How to complete this task>
Only one portion of the data is to be written out: from the line bearing "def flags (z" through the line bearing "theorem test_config_wf : Config.test.wf". Write it exactly as it appears.

Stored items:

#####

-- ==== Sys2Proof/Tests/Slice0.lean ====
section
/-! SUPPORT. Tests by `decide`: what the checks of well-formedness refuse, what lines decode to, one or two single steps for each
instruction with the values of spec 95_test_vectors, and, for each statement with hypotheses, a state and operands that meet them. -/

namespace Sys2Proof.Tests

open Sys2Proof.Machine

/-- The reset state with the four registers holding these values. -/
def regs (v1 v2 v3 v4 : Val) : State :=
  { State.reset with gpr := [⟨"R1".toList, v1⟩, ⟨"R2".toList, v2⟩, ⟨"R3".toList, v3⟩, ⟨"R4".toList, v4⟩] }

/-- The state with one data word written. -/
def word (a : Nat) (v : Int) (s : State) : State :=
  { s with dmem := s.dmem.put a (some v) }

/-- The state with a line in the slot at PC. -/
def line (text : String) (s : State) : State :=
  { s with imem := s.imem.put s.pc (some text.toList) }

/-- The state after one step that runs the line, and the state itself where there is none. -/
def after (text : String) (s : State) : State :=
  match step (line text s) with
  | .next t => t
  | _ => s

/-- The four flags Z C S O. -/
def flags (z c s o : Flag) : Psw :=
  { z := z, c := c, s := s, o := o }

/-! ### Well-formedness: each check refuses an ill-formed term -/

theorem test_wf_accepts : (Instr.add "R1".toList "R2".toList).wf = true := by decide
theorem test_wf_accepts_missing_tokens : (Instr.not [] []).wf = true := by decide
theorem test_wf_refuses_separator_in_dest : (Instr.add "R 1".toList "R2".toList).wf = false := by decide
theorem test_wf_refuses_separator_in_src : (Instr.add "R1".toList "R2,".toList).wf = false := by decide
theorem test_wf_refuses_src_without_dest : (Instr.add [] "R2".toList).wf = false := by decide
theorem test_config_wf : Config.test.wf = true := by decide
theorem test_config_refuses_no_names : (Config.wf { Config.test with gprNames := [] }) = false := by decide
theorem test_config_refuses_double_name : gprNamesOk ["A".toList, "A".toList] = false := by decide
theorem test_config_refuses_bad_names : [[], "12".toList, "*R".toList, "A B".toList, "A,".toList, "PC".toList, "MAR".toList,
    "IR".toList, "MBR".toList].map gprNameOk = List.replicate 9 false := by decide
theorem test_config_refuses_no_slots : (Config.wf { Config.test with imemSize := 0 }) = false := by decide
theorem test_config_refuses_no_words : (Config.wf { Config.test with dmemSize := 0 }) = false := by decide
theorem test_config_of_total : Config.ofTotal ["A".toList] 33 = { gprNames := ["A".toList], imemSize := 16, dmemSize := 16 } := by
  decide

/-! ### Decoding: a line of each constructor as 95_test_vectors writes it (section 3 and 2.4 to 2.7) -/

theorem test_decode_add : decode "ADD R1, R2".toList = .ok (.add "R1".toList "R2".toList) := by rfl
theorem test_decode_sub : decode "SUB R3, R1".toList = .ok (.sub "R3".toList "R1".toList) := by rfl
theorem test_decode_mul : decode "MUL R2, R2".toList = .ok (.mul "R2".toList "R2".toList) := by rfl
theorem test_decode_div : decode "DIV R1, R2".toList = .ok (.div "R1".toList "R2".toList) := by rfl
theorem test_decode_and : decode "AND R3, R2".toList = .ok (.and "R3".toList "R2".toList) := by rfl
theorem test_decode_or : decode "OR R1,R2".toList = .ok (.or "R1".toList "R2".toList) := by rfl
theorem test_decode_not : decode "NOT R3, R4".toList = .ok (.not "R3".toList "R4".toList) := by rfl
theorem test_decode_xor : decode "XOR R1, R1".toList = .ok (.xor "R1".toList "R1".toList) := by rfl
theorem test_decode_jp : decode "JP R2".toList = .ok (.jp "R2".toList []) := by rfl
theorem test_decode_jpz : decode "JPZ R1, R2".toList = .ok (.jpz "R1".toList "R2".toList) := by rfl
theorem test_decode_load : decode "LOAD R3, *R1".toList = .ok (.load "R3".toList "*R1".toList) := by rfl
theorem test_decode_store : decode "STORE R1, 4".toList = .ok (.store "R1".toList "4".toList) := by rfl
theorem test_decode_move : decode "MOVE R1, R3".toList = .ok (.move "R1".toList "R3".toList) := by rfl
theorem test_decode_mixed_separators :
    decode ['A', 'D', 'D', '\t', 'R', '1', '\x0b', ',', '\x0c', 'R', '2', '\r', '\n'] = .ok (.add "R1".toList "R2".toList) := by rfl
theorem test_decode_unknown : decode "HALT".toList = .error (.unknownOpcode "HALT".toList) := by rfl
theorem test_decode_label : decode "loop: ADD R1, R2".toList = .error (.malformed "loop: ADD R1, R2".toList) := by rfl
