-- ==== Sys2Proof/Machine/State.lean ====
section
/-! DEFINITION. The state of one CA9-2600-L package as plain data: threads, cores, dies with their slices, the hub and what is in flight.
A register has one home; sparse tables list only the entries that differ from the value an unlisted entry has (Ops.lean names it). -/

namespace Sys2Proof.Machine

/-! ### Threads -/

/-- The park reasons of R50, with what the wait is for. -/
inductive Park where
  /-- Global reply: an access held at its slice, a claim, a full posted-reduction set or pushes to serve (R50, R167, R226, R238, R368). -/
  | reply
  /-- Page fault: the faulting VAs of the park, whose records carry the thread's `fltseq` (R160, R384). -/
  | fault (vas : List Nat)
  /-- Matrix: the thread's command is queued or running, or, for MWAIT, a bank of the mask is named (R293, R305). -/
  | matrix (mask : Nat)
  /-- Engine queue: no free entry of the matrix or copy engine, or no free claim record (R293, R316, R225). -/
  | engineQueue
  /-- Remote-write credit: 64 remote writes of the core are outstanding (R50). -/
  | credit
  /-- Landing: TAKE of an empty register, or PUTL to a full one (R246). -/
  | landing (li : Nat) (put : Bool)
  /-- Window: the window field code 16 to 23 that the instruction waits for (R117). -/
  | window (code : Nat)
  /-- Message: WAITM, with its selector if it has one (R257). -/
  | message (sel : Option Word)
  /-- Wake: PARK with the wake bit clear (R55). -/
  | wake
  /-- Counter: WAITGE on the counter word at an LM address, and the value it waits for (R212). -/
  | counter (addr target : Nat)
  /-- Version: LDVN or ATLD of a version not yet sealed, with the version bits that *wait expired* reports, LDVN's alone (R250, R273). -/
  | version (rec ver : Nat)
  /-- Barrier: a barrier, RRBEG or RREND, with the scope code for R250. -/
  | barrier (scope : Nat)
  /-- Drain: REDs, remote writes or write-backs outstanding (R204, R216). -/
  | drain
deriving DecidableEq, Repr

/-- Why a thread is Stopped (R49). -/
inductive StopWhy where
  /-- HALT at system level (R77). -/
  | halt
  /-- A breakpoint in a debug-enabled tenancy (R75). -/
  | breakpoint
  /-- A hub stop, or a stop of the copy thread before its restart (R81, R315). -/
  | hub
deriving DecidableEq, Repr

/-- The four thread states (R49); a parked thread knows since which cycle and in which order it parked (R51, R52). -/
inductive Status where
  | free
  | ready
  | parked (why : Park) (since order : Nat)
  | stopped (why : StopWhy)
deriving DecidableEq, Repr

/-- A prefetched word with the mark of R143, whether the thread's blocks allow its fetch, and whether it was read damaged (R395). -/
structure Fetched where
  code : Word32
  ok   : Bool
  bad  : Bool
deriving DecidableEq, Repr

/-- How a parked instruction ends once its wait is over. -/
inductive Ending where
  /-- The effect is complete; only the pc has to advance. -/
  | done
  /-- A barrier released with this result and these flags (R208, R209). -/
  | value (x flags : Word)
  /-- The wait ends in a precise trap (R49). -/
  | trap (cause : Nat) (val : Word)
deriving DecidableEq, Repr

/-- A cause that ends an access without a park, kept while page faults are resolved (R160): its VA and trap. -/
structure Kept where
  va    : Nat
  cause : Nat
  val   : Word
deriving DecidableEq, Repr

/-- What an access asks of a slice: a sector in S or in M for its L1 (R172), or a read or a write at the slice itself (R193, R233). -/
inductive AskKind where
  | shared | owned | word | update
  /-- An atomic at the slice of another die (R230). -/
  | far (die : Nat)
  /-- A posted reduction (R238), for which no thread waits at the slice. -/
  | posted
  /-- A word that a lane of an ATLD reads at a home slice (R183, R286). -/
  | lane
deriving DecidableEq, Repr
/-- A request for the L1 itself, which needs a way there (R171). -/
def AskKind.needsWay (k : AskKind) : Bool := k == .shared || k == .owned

#####

Task solution>
def flags (z c s o : Flag) : Psw :=
  { z := z, c := c, s := s, o := o }

/-! ### Well-formedness: each check refuses an ill-formed term -/

theorem test_wf_accepts : (Instr.add "R1".toList "R2".toList).wf = true := by decide
theorem test_wf_accepts_missing_tokens : (Instr.not [] []).wf = true := by decide
theorem test_wf_refuses_separator_in_dest : (Instr.add "R 1".toList "R2".toList).wf = false := by decide
theorem test_wf_refuses_separator_in_src : (Instr.add "R1".toList "R2,".toList).wf = false := by decide
theorem test_wf_refuses_src_without_dest : (Instr.add [] "R2".toList).wf = false := by decide
theorem test_config_wf : Config.test.wf = true := by decide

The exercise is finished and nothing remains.